(Excerpts from a dataset)
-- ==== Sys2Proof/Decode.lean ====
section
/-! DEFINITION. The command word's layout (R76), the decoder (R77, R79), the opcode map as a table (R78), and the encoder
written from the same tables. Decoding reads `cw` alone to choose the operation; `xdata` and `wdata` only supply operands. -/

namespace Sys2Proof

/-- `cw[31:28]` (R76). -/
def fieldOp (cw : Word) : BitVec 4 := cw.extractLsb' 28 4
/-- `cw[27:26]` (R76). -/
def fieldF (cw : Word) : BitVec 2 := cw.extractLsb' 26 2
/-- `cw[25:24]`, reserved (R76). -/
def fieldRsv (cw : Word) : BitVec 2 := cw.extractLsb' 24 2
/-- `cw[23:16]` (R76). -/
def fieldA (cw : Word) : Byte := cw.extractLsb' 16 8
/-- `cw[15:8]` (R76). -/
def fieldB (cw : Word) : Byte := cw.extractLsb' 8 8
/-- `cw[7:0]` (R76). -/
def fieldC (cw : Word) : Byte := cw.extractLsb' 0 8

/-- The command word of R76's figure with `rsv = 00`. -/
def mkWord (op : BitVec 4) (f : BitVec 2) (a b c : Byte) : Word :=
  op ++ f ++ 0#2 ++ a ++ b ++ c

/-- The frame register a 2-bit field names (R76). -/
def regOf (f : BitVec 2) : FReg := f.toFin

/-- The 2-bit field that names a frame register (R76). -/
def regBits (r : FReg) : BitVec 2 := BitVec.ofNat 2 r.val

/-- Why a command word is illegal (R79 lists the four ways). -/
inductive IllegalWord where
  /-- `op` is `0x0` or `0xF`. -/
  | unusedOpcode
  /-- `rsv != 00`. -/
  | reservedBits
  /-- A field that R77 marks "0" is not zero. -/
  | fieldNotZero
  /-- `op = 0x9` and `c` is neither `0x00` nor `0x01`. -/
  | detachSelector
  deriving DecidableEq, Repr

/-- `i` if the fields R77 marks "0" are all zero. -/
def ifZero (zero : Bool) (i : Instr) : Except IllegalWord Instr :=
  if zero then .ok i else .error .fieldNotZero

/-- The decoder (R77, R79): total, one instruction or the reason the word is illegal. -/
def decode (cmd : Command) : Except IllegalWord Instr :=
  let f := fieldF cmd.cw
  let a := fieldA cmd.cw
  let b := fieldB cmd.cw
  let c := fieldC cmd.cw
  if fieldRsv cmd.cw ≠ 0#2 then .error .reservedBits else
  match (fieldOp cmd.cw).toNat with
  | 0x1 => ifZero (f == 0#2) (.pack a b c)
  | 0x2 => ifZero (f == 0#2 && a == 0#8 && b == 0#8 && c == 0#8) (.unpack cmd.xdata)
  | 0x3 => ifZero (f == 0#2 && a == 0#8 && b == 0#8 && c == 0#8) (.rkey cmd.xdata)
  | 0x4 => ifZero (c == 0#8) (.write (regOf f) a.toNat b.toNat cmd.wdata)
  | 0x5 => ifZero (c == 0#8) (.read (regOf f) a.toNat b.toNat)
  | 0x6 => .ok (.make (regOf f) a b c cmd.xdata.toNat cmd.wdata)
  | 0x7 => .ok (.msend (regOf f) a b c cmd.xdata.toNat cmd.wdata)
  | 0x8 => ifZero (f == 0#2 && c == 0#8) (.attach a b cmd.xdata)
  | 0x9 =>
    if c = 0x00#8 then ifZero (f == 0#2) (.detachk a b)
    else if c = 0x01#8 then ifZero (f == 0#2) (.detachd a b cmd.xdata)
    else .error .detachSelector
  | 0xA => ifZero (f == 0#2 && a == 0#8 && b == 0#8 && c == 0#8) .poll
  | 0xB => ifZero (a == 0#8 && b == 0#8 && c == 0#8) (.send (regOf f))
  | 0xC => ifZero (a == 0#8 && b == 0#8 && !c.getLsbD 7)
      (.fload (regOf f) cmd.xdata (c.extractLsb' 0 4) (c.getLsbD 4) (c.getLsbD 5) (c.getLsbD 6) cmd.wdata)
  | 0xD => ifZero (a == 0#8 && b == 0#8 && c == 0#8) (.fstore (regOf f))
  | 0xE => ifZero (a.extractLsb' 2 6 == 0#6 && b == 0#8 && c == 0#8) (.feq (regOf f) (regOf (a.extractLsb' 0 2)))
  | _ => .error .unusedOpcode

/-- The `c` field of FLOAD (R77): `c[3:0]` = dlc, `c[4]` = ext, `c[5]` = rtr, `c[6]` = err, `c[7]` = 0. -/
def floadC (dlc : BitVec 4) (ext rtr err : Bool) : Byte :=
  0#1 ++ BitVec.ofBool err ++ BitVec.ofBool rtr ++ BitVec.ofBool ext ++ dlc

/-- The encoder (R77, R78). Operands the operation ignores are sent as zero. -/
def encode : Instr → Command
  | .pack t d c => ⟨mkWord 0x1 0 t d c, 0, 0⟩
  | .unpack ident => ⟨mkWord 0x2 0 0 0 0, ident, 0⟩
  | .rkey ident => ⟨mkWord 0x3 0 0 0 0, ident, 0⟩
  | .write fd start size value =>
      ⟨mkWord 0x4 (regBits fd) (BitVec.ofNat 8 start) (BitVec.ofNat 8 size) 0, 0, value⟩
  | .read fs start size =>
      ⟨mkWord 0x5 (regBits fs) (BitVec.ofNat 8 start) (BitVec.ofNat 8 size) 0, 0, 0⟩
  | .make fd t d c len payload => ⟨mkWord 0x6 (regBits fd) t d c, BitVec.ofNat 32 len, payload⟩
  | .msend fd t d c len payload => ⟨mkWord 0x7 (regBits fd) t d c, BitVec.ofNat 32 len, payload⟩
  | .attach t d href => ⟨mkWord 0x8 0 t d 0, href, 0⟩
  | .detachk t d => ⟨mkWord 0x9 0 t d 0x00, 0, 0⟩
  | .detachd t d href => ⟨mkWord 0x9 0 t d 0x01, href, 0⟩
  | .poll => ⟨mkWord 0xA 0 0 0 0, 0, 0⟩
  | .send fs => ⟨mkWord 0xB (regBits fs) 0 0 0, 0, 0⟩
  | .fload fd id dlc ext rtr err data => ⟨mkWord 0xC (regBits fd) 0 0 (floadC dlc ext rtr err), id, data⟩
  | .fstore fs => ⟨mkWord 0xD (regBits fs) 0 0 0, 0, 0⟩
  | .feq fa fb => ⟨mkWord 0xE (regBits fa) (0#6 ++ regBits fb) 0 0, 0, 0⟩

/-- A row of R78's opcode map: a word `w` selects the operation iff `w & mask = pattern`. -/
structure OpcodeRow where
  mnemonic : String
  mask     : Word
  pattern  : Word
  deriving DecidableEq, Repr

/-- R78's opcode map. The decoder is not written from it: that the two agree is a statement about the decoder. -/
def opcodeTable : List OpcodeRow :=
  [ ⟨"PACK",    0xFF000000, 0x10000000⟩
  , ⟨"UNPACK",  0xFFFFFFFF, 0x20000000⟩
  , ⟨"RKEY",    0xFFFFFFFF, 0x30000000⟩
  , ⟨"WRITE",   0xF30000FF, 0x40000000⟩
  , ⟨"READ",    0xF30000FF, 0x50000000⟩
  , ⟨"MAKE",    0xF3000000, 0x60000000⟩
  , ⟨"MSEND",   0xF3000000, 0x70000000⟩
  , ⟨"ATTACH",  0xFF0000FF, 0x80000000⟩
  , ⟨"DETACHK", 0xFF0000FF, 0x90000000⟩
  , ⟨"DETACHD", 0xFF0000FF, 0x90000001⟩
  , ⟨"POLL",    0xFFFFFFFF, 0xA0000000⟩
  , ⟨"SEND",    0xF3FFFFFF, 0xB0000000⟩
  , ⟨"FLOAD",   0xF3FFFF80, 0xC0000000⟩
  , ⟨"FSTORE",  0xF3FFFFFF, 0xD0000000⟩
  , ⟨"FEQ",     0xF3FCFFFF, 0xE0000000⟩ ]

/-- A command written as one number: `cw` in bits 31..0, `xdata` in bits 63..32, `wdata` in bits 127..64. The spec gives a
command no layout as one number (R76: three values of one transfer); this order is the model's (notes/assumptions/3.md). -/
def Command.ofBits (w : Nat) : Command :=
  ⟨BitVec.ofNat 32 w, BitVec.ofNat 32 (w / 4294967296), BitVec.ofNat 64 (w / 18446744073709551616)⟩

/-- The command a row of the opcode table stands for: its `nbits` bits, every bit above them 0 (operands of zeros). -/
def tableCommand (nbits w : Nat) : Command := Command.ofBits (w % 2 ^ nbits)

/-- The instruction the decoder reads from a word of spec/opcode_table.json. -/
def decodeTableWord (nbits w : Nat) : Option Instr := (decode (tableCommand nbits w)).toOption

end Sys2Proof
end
* * *
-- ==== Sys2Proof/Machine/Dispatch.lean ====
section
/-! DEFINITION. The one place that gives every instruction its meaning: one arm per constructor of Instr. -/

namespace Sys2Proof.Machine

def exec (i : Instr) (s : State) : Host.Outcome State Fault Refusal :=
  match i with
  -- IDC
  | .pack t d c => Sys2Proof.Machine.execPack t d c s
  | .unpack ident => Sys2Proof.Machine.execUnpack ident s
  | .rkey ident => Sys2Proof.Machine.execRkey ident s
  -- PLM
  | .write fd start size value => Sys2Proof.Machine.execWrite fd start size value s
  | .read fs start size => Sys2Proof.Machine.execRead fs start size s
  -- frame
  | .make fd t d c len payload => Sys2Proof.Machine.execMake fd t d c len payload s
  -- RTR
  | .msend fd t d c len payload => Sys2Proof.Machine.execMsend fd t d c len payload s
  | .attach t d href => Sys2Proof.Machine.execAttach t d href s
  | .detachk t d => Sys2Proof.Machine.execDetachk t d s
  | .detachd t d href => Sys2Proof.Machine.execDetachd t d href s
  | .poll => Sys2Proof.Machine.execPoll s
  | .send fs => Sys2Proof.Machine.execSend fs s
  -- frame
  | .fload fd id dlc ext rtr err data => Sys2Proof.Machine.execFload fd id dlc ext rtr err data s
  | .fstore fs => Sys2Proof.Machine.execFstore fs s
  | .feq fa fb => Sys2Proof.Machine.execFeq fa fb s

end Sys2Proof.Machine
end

**Brief**
Reproduce the lines of the entries above from the one with "-- ==== Sys2Proof/Decode.lean" to the one with "and the encoder", both included, exactly and without any other line.

**Answer space**
-- ==== Sys2Proof/Decode.lean ====
section
/-! DEFINITION. The command word's layout (R76), the decoder (R77, R79), the opcode map as a table (R78), and the encoder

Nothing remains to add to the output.